Oversight of Unsafe Systems via Dynamic Safety Envelopes


I had an idea for short-term, non-su­per­hu­man AI safety that I re­cently wrote up and will be post­ing have now posted on Arxiv. This post serves to in­tro­duce the idea, and re­quest feed­back from a more safety-ori­ented group than those that I would oth­er­wise pre­sent the ideas to.

In short, the pa­per tries to adapt a paradigm that Mo­bil­eye has pre­sented for au­tonomous ve­hi­cle safety to a much more gen­eral set­ting. The paradigm is to have a “safety en­velope” that is dic­tated by a sep­a­rate al­gorithm than the policy al­gorithm for driv­ing, set­ting speed- and dis­tance- limits for the ve­hi­cle based on the po­si­tion of ve­hi­cles around it.

For self-driv­ing cares, this works well be­cause there is a physics based model of the sys­tem that can be used to find an al­gorith­mic en­velope. In ar­bi­trary other sys­tems, it works less well, be­cause we don’t have good fun­da­men­tal mod­els for what safe be­hav­ior means. For ex­am­ple, in fi­nan­cial mar­kets there are “cir­cuit break­ers” that func­tion as an op­por­tu­nity for the sys­tem to take a break when some­thing un­ex­pected hap­pens.

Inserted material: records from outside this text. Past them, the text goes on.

theorem runThreads_send (c : Ctx) (srcs : List (Nat × Nat)) (d n occ : Nat) (f : Nat → List Nat → AluOut) (hd : 256 ≤ d)
    (s : State) (rs com : List Nat) (ht : ∀ o ∈ resultsFrom c s srcs f rs, o.trap = none)
    (hf : s.sendFault c.tm (c.tm.chans.getD (d - 256) 0) [1, 2, 3] = none)
    (hroom : s.sendRoom c.tm.quad rs.length = true) (hs : hasSet c s.sets = true) :
    runThreads (shortStep c srcs d n f) occ s rs com =
      .done (countAll c (sentState c rs.length (gatherSrcs c srcs s rs).2
        (messagesOf c s.pod (d - 256) s.nextId rs (resultsFrom c s srcs f rs))) (resultsFrom c s srcs f rs)) occ := by
  induction rs generalizing s com with
  | nil =>
    rw [runThreads]
    simp [resultsFrom, gatherSrcs, messagesOf, sentState, sentTimes, countAll]
  | cons r rs ih =>
    have hcons : resultsFrom c s srcs f (r :: rs) =
        f r (readSrcs c r s srcs).1 :: resultsFrom c (readSrcs c r s srcs).2 srcs f rs := rfl
    rw [hcons] at ht ⊢
    have h1 := ht _ (List.mem_cons_self ..)
    have hq := readSrcs_eq c r s srcs
    have hset := (readQueues_sent c r s.inbox s.sets srcs hs).2
    rw [runThreads, shortStep_send c srcs d n f s r hd h1 hf (sendRoom_mono s _ _ _ hroom (by simp)) hs]
    have hs1 : hasSet c (readSrcs c r s srcs).2.sets = true := by rw [hq]; exact hset
    have hf1 : (readSrcs c r s srcs).2.sendFault c.tm (c.tm.chans.getD (d - 256) 0) [1, 2, 3] = none := by
      rw [hq]; exact hf
    have hb1 : (readSrcs c r s srcs).2.sendBuf = s.sendBuf := by rw [hq]
    have hn1 : (readSrcs c r s srcs).2.nextId = s.nextId := by rw [hq]
    have hp1 : (readSrcs c r s srcs).2.pod = s.pod := by rw [hq]
    have hg : (gatherSrcs c srcs s (r :: rs)).2 = (gatherSrcs c srcs (readSrcs c r s srcs).2 rs).2 := by
      rw [gatherSrcs]
    generalize f r (readSrcs c r s srcs).1 = o at *
    generalize (readSrcs c r s srcs).2 = s1 at *
    dsimp only
    have hgs : ∀ ms, gatherSrcs c srcs ((sentState c 1 s1 ms).countEvents c.gid c.tm o.ev) rs =
        ((gatherSrcs c srcs s1 rs).1, (sentState c 1 (gatherSrcs c srcs s1 rs).2 ms).countEvents c.gid c.tm o.ev) := by
      intro ms
      rw [gatherSrcs_count, gatherSrcs_sent c srcs s1 rs ms hs1]
    have hres : ∀ ms, resultsFrom c ((sentState c 1 s1 ms).countEvents c.gid c.tm o.ev) srcs f rs =
        resultsFrom c s1 srcs f rs := by
      intro ms
      unfold resultsFrom
      rw [hgs]
    obtain ⟨m, hm, hm'⟩ : ∃ m, messagesOf c s.pod (d - 256) s.nextId [r] [o] = [m] ∧ ∀ rs os,
        messagesOf c s.pod (d - 256) s.nextId (r :: rs) (o :: os) = m :: messagesOf c s.pod (d - 256) (s.nextId + 1) rs os :=
      ⟨_, rfl, fun _ _ => rfl⟩
    rw [hm]
    rw [ih]
    · rw [hres, hgs]
      have hn : ((sentState c 1 s1 [m]).countEvents c.gid c.tm o.ev).nextId = s.nextId + 1 := by
        rw [State.countEvents_frame]
        show s1.nextId + 1 = _
        rw [hn1]
      have hp : ((sentState c 1 s1 [m]).countEvents c.gid c.tm o.ev).pod = s.pod := by
        rw [State.countEvents_frame]
        exact hp1
      rw [hn, hp, sentState_count, sentState_sentState, hg, hm']
      rfl
    · rw [hres]; exact fun o' h' => ht o' (List.mem_cons_of_mem _ h')
    · rw [countEvents_sendFault]; exact hf1
    · rw [State.countEvents_frame]
      unfold State.sendRoom at *
      simp only [decide_eq_true_eq, List.length_cons] at *
      show (((s1.sendBuf ++ _).filter _).length + rs.length) ≤ 256
      rw [hb1, List.filter_append, List.length_append]
      have : ([m].filter fun x => x.port == c.tm.quad).length ≤ 1 := List.length_filter_le ..
      omega
    · rw [(State.countEvents_queues _ _ _ _).2]
      exact hasSet_sent c _ hs1

/-- What a word with a short result does. -/
theorem aluWord_commit {i : Instr} {s : State} {c : Ctx} {srcs : List (Nat × Nat)} {d n : Nat} {occ : Ctx → Nat}
    {f : Ctx → Nat → List Nat → AluOut} (hr : Runs i s c) (hx : exec i s = .next (aluWord i s srcs d n occ f))
    (hfit : d < 256 → Fits c d n) : ShortCommit i s c srcs d n (occ c) (f c) := by
  unfold ShortCommit
  intro g os hsrc ht
  have hc := ctxOf_some hr.1.2
  have hrun : aluWord i s srcs d n occ f = finish c (runThreads (shortStep c srcs d n (f c)) (occ c) s c.act []) := by
    rw [aluWord_eq, runWord_runs hr, withSources_ready hc.1 hsrc]
  have hteam : ((gatherSrcs c srcs s c.act).2.team c.tm.id).alloc = c.tm.alloc := by
    rw [gatherSrcs_eq]
    show (s.team c.tm.id).alloc = _
    rw [hr.1.team]
  refine ⟨fun hd => ⟨writeAll c d n g (c.act.zip os), ?_, writeAll_takes c d n g os hteam (hfit hd)⟩, ?_⟩
  · unfold Commits
    rw [hx, hrun, runThreads_short c srcs d n (occ c) (f c) hd s c.act [] ht]
    rfl
  · intro hd hf hroom hs
    refine ⟨sentState c c.act.length g (messagesOf c s.pod (d - 256) s.nextId c.act os), ?_, ?_, ?_⟩
    · unfold Commits
      rw [hx, hrun, runThreads_send c srcs d n (occ c) (f c) hd s c.act [] ht hf hroom hs]
      rfl
    · have h1 : g.nextId = s.nextId := by show (gatherSrcs c srcs s c.act).2.nextId = _; rw [gatherSrcs_eq]
      have h2 : g.sendBuf = s.sendBuf := by show (gatherSrcs c srcs s c.act).2.sendBuf = _; rw [gatherSrcs_eq]
      unfold sentState
      rw [h1, h2]
    · show sentTimes c c.act.length g.sets = _
      have hg : hasSet c g.sets = true := by
        show hasSet c (gatherSrcs c srcs s c.act).2.sets = true
        rw [gatherSrcs_eq]
        exact (gatherQueues_sent c srcs s.inbox s.sets c.act hs).2
      rw [sentTimes_eq c _ _ hg]
      refine List.map_congr_left fun k _ => ?_
      have : (c.act.length != 0) = !c.act.isEmpty := by cases c.act <;> rfl
      rw [this]

/-- A channel that cannot be sent through traps the word at its first thread. -/
theorem aluWord_cannotSend {i : Instr} {s : State} {c : Ctx} {srcs : List (Nat × Nat)} {d n : Nat} {occ : Ctx → Nat}
    {f : Ctx → Nat → List Nat → AluOut} (hr : Runs i s c) (hx : exec i s = .next (aluWord i s srcs d n occ f))
    (ht : ∀ o ∈ resultsOf c s srcs (f c), o.trap = none) : CannotSend i s c srcs d := by
  intro hd hact hsrc cause hf
  have hc := (ctxOf_some hr.1.2).1
  rw [aluWord_eq, runWord_runs hr, withSources_ready hc hsrc] at hx
  cases ha : c.act with
  | nil => exact absurd ha hact
  | cons r rs =>
    rw [ha] at hx
    have h0 : (f c r (readSrcs c r s srcs).1).trap = none := by
      apply ht
      unfold resultsOf
      rw [ha]
      exact List.mem_cons_self ..
    have hsf : (readSrcs c r s srcs).2.sendFault c.tm (c.tm.chans.getD (d - 256) 0) [1, 2, 3] = some cause := by
      rw [readSrcs_eq]
      exact hf
    have hstep : shortStep c srcs d n (f c) s r = .trap s cause 0 0 := by
      unfold shortStep
      simp only [h0]
      unfold writeShort
      rw [if_neg (by omega)]
      simp only [hsf]
    rw [runThreads, hstep] at hx
    simpa [TrapsAt, finish, ha, filter_all] using hx

/-- All that a word with a short result does. -/
theorem aluWord_short {i : Instr} {s : State} {c : Ctx} {srcs : List (Nat × Nat)} {d n : Nat} {occ : Ctx → Nat}
    {f : Ctx → Nat → List Nat → AluOut} (hr : Runs i s c) (hx : exec i s = .next (aluWord i s srcs d n occ f))
    (hfit : d < 256 → Fits c d n) : ShortResult i s c srcs d n (occ c) (f c) :=
  ⟨aluWord_commit hr hx hfit, withSources_waits hr hx, aluWord_cannotSend hr hx⟩

/-! ### Sources are numbers of their width -/

theorem State.regs_lt (s : State) (t r k i n : Nat) : s.regs t r k i n < 2 ^ (32 * n) := by
  induction n generalizing i with
  | zero => simp [State.regs]
  | succ n ih =>
    rw [State.regs]
    split
    · exact Nat.two_pow_pos _
    · have h1 := ih (i + 1)
      have h2 := (s.reg t r k i).isLt
      have h3 : 2 ^ (32 * (n + 1)) = 2 ^ 32 * 2 ^ (32 * n) := by rw [← Nat.pow_add]; congr 1; omega
      rw [h3]
      calc _ < 2 ^ 32 + 2 ^ 32 * s.regs t r k (i + 1) n := by omega
        _ = 2 ^ 32 * (s.regs t r k (i + 1) n + 1) := by rw [Nat.mul_add]; omega
        _ ≤ _ := Nat.mul_le_mul_left _ h1

theorem readValue_lt (c : Ctx) (m : List Queued) (rank f n : Nat) : readValue c m rank f n < 2 ^ (32 * n) := by
  unfold readValue
  split
  · exact State.regs_lt ..
  · split
    · exact Nat.mod_lt _ (Nat.two_pow_pos _)
    · exact Nat.two_pow_pos _

/-- One value for each source, of its width. -/
def Sized (srcs : List (Nat × Nat)) (xs : List Nat) : Prop :=
  xs.length = srcs.length ∧ ∀ k, xs.getD k 0 < 2 ^ (32 * (srcs.getD k (0, 0)).2)

theorem readQueues_sized (c : Ctx) (rank : Nat) (m : List Queued) (z : List CounterSet) (srcs : List (Nat × Nat)) :
    Sized srcs (readQueues c rank m z srcs).1 := by
  induction srcs generalizing m z with
  | nil => exact ⟨rfl, fun k => by simp [readQueues]⟩
  | cons p fs ih =>
    obtain ⟨f, n⟩ := p
    obtain ⟨h1, h2⟩ := ih (readInbox c m z f).1 (readInbox c m z f).2
    refine ⟨by simp [readQueues, h1], fun k => ?_⟩
    cases k with
    | zero => exact readValue_lt c m rank f n
    | succ k => exact h2 k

The val­ues for the cir­cuit break­ers are set via a sim­ple heuris­tic that doesn’t re­late to the dy­nam­ics of the sys­tem in ques­tion. I pro­pose tak­ing a mid­dle path—dy­nam­i­cally learn­ing a safety en­velope.

In build­ing sep­a­rate mod­els for safety and for policy, I think the sys­tem can ad­dress a differ­ent prob­lem be­ing dis­cussed in mil­i­tary and other AI con­texts, which is that “Hu­man-in-the-Loop” is im­pos­si­ble for nor­mal ML sys­tems, since it slows the re­ac­tion time down to the level of hu­man re­ac­tions. The pro­posed paradigm of a safety-en­velope learn­ing sys­tem can be mean­ingfully con­trol­led by hu­mans, be­cause the adap­tive time needed for the sys­tem can be slower than the policy sys­tem that makes the lower level de­ci­sions.

Quick Q&A

1) How do we build heuris­tic safety en­velopes in prac­tice?

This de­pends on the sys­tem in ques­tion. I would be very in­ter­ested in iden­ti­fy­ing do­mains where this class of solu­tion could be im­ple­mented, ei­ther in toy mod­els, or in full sys­tems.

2) Why is this bet­ter than a sys­tem that op­ti­mizes for safety?

The is­sues with bal­anc­ing op­ti­miza­tion for goals ver­sus op­ti­miza­tion for safety can lead to per­verse effects. If the sys­tem op­ti­miz­ing for safety is seg­re­gated, and the policy-en­g­ine is not given ac­cess to it, this should not oc­cur.

This also al­lows the safety sys­tem to be built and mon­i­tored by a reg­u­la­tor, in­stead of by the own­ers of the sys­tem. In the case of Mo­bil­eye’s pro­posed sys­tem, a self-driv­ing car could have the pa­ram­e­ters of the safety en­velope dic­tated by traf­fic au­thor­i­ties, in­stead of need­ing to rely on the car man­u­fac­tur­ers to im­ple­ment sys­tems that drive safely as de­ter­mined by those man­u­fac­tur­ers.

3) Are there any ob­vi­ous short­com­ing to this ap­proach?

Yes. This does not scale to hu­man- or su­per­hu­man- gen­eral in­tel­li­gence, be­cause a sys­tem aware of the con­straints can at­tempt to de­sign poli­cies for avoid­ing them. It is pri­mar­ily in­tended to serve as a stop-gap mea­sure to marginally im­prove the safety of near-term Ma­chine Learn­ing sys­tems.